What do I want here? How would I solve this for 9.3 and 9.4?
edit Yes, I know I should be using the native array type... the database adapter we are using doesn't support this.
In PostgreSQL 9.4+, you can use #> operator with jsonb type:
create table test (city text, zips jsonb);
insert into test values ('A', '[1, 2, 3]'), ('B', '[4, 5, 6]');
select * from test where zips #> '[1]';
An additional advantage of such approach is 9.4's new GIN indexes that speed up such queries on big tables.
For PostgreSQL 9.4+, you should use json[b]_array_elements_text():
(the containment operator ? does something similar, but for a JSON array, it can only find exact matches, which could only occur, if your array contains strings, not numbers)
create table cities (
city text,
zips jsonb
);
insert into cities (city, zips) values
('Test1', '[123, 234]'),
('Test2', '[234, 345]'),
('Test3', '[345, 456]'),
('Test4', '[456, 123]'),
('Test5', '["123", "note the quotes!"]'),
('Test6', '"123"'), -- this is a string in json(b)
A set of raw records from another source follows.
/-- Subtraction in integers (R174): the difference modulo `2^w`, C the borrow, V the signed overflow; SUBX takes X in and
only clears Z; the compares write the same flags but X; NEG is 0 − D, NEGX 0 − D − X. -/
def Obligations.SubtractionFlags : Prop :=
  ∀ (sz : Size) (src dst : Long) (f : Ccr), low sz src = src → low sz dst = dst →
    (let o := aluSubx sz src dst f;
      o.r.toNat = (2 ^ sz.bits + dst.toNat - src.toNat - f.x.toNat) % 2 ^ sz.bits ∧
      o.ccr.c = decide (dst.toNat < src.toNat + f.x.toNat) ∧
      o.ccr.v = decide (signedVal sz dst - signedVal sz src - f.x.toNat < -2 ^ (sz.bits - 1) ∨
        2 ^ (sz.bits - 1) ≤ signedVal sz dst - signedVal sz src - f.x.toNat) ∧
      o.ccr.x = o.ccr.c ∧ o.ccr.n = decide (2 ^ (sz.bits - 1) ≤ o.r.toNat) ∧
      o.ccr.z = (f.z && decide (o.r = 0))) ∧
    (let o := aluSub sz src dst f;
      o.r.toNat = (2 ^ sz.bits + dst.toNat - src.toNat) % 2 ^ sz.bits ∧
      o.ccr.c = decide (dst.toNat < src.toNat) ∧
      o.ccr.v = decide (signedVal sz dst - signedVal sz src < -2 ^ (sz.bits - 1) ∨
        2 ^ (sz.bits - 1) ≤ signedVal sz dst - signedVal sz src) ∧
      o.ccr.x = o.ccr.c ∧ o.ccr.n = decide (2 ^ (sz.bits - 1) ≤ o.r.toNat) ∧ o.ccr.z = decide (dst = src) ∧
      cmpFlags sz src dst f = { o.ccr with x := f.x }) ∧
    (aluNeg sz dst f = aluSub sz dst 0 f ∧ aluNegx sz dst f = aluSubx sz dst 0 f ∧
      (aluNeg sz dst f).ccr.c = decide (dst ≠ 0) ∧ (aluNeg sz dst f).ccr.v = decide (dst.toNat = 2 ^ (sz.bits - 1)))

/-- The logical results bit by bit and their flags (R176, 44_logical.md R270–R277): N the top bit, Z whether all bits are
0, V = C = 0, X kept. -/
def Obligations.LogicalFlags : Prop :=
  ∀ (sz : Size) (src dst : Long) (f : Ccr) (k : Nat), k < 32 →
    ((aluAnd sz src dst f).r.getLsbD k = (decide (k < sz.bits) && (dst.getLsbD k && src.getLsbD k)) ∧
      (aluOr sz src dst f).r.getLsbD k = (decide (k < sz.bits) && (dst.getLsbD k || src.getLsbD k)) ∧
      (aluEor sz src dst f).r.getLsbD k = (decide (k < sz.bits) && (dst.getLsbD k ^^ src.getLsbD k)) ∧
      (aluNot sz dst f).r.getLsbD k = (decide (k < sz.bits) && !dst.getLsbD k)) ∧
    ∀ o ∈ [aluAnd sz src dst f, aluOr sz src dst f, aluEor sz src dst f, aluNot sz dst f],
      o.ccr = ⟨f.x, o.r.getLsbD (sz.bits - 1), decide (o.r = 0), false, false⟩

/-- MULU and MULS are exact (43_integer_arithmetic.md R250, R251): the product of the 16-bit operands, N and Z of the
product. -/
def Obligations.ProductsAreExact : Prop :=
  ∀ (src dst : Long) (f : Ccr),
    (aluMulu src dst f).r.toNat = (dst.toNat % 65536) * (src.toNat % 65536) ∧
    (aluMuls src dst f).r.toInt = signedVal .w dst * signedVal .w src ∧
    (∀ o ∈ [aluMulu src dst f, aluMuls src dst f],
      o.ccr = ⟨f.x, decide (o.r.toInt < 0), decide (o.r = 0), false, false⟩)

/-- DIVU (43_integer_arithmetic.md R252) and DIVS (R253): a quotient that fits in 16 bits, for DIVS one rounded toward zero,
comes with the remainder in the upper half, smaller than the divisor and for DIVS of the dividend's sign; otherwise there
is an overflow. -/
def Obligations.DivisionsAreExact : Prop :=
  (∀ (src dst : Long), src.toNat < 65536 → src ≠ 0 →
    (65536 * src.toNat ≤ dst.toNat ∧ divideUnsigned src dst = .overflow) ∨
    ∃ r q : Word, divideUnsigned src dst = .result (r ++ q) (q.getLsbD 15) (decide (q = 0)) ∧
      dst.toNat = q.toNat * src.toNat + r.toNat ∧ r.toNat < src.toNat) ∧
  ∀ (src dst : Long), signedVal .w src ≠ 0 →
    (divideSigned src dst = .overflow ∧
      ¬∃ q r : Int, dst.toInt = q * signedVal .w src + r ∧ |r| < |signedVal .w src| ∧ 0 ≤ r * dst.toInt ∧
        -32768 ≤ q ∧ q ≤ 32767) ∨
    ∃ r q : Word, divideSigned src dst = .result (r ++ q) (decide (q.toInt < 0)) (decide (q = 0)) ∧
      dst.toInt = q.toInt * signedVal .w src + r.toInt ∧ |r.toInt| < |signedVal .w src| ∧ 0 ≤ r.toInt * dst.toInt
('Test7', '{"123": "this is an object, not an array!"}');
-- select * from cities where zips ? '123';
-- would yield 'Test5', 'Test6' & 'Test7', but none of you want
-- this is a safe solution:
select cities.*
from cities
join jsonb_array_elements_text(
case jsonb_typeof(zips)
when 'array' then zips
else '[]'
end
) zip on zip = '123';
-- but you can use this simplified query, if you are sure,
-- your "zips" column only contains JSON arrays:
select cities.*
from cities
join jsonb_array_elements_text(zips) zip on zip = '123';
For 9.3, you can use json_array_elements() (& convert zips manually to text):
select cities.*
from cities
join json_array_elements(zips) zip on zip::text = '123';
Note: for 9.3, you can't make your query safe (at least easily), you need to store only JSON arrays in the zips column. Also, the query above won't find any string matches, your array elements need to be numbers.
Note 2: for 9.4+ you can use the safe solution with json too (not just with jsonb, but you must call json_typeof(zips) instead of jsonb_typeof(zips)).
Edit: actually, the #> operator is better in PostgreSQL 9.4+, as #Ainar-G mentioned (because it's indexable). A little side-note: it only finds rows, if your column and query both use JSON numbers (or JSON strings, but not mixed).
For 9.3, you can use json_array_elements(). I can't test with jsonb in version 9.4 right now.
create table test (
city varchar(35) primary key,
zips json not null
);
insert into test values
('San Francisco', '[94101, 94102]');
select *
from (
select *, json_array_elements(zips)::text as zip from test
) x
where zip = '94101';